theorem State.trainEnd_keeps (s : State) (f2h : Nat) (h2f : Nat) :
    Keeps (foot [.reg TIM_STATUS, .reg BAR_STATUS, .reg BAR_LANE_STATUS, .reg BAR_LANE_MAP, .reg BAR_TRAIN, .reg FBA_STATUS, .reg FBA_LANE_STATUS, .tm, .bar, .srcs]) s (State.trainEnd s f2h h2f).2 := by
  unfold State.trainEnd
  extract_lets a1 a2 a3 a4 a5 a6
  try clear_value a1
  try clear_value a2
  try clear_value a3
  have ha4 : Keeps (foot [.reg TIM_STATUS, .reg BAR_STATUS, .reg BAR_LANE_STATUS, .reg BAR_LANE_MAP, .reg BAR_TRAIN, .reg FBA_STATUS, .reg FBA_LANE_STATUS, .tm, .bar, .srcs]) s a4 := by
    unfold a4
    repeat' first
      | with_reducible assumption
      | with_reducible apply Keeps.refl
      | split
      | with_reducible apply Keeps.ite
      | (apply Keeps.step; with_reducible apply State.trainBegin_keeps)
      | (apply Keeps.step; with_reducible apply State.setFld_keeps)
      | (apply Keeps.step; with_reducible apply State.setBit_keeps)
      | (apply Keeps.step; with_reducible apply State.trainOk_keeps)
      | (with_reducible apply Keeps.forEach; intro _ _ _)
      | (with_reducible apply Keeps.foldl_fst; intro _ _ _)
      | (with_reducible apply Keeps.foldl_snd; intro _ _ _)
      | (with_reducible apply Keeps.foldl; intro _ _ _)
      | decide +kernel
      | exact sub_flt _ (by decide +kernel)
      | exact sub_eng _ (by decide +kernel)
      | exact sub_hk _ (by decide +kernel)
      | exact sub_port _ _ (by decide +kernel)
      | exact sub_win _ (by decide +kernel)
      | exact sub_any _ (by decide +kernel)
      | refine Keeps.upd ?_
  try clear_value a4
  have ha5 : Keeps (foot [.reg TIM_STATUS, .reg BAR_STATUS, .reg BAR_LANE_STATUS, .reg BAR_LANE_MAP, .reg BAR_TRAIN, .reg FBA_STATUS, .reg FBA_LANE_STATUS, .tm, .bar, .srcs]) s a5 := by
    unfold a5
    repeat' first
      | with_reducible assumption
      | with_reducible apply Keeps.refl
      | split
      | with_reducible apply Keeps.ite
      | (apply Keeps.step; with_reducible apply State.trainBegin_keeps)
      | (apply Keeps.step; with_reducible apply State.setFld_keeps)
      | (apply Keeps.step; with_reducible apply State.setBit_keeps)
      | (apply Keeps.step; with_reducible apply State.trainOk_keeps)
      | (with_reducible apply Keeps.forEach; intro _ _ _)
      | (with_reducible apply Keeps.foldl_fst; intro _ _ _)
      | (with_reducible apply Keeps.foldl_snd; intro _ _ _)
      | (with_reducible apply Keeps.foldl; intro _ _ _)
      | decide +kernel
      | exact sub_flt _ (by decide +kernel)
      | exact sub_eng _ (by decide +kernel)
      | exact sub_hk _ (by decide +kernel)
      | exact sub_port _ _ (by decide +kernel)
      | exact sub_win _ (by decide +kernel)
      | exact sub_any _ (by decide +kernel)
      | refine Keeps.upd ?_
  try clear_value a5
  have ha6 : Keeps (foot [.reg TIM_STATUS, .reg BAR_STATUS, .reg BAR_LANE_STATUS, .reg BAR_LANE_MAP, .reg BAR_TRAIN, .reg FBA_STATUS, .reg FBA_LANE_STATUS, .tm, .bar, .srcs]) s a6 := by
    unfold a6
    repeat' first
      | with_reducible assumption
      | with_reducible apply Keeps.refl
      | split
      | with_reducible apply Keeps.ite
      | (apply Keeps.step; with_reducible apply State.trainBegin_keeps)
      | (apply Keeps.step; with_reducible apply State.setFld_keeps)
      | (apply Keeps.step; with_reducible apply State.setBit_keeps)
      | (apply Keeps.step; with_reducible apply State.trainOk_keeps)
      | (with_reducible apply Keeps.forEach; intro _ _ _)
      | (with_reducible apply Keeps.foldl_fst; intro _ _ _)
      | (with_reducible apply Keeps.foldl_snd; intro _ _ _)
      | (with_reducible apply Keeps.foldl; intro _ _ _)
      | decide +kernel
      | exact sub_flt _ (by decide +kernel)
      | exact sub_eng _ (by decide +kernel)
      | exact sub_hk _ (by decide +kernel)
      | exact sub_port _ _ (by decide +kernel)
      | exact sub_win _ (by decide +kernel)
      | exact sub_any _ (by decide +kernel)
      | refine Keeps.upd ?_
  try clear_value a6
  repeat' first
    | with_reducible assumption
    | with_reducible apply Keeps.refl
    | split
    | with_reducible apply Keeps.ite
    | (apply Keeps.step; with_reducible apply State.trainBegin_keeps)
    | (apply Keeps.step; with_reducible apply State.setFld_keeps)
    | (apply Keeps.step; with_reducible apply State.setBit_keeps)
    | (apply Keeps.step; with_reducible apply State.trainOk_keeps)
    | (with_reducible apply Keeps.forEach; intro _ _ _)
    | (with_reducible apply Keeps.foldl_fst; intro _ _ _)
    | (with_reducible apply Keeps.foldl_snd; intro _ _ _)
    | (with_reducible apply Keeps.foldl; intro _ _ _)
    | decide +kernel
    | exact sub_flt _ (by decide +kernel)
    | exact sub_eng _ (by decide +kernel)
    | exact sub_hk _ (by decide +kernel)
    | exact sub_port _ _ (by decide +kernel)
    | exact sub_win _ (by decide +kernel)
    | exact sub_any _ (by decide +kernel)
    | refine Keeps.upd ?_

########

**TASK DETAILS:** In the entries above, find each line with the string "unfold" and copy it.

**ANSWER SPACE:**
  unfold State.trainEnd
    unfold a4
    unfold a5
    unfold a6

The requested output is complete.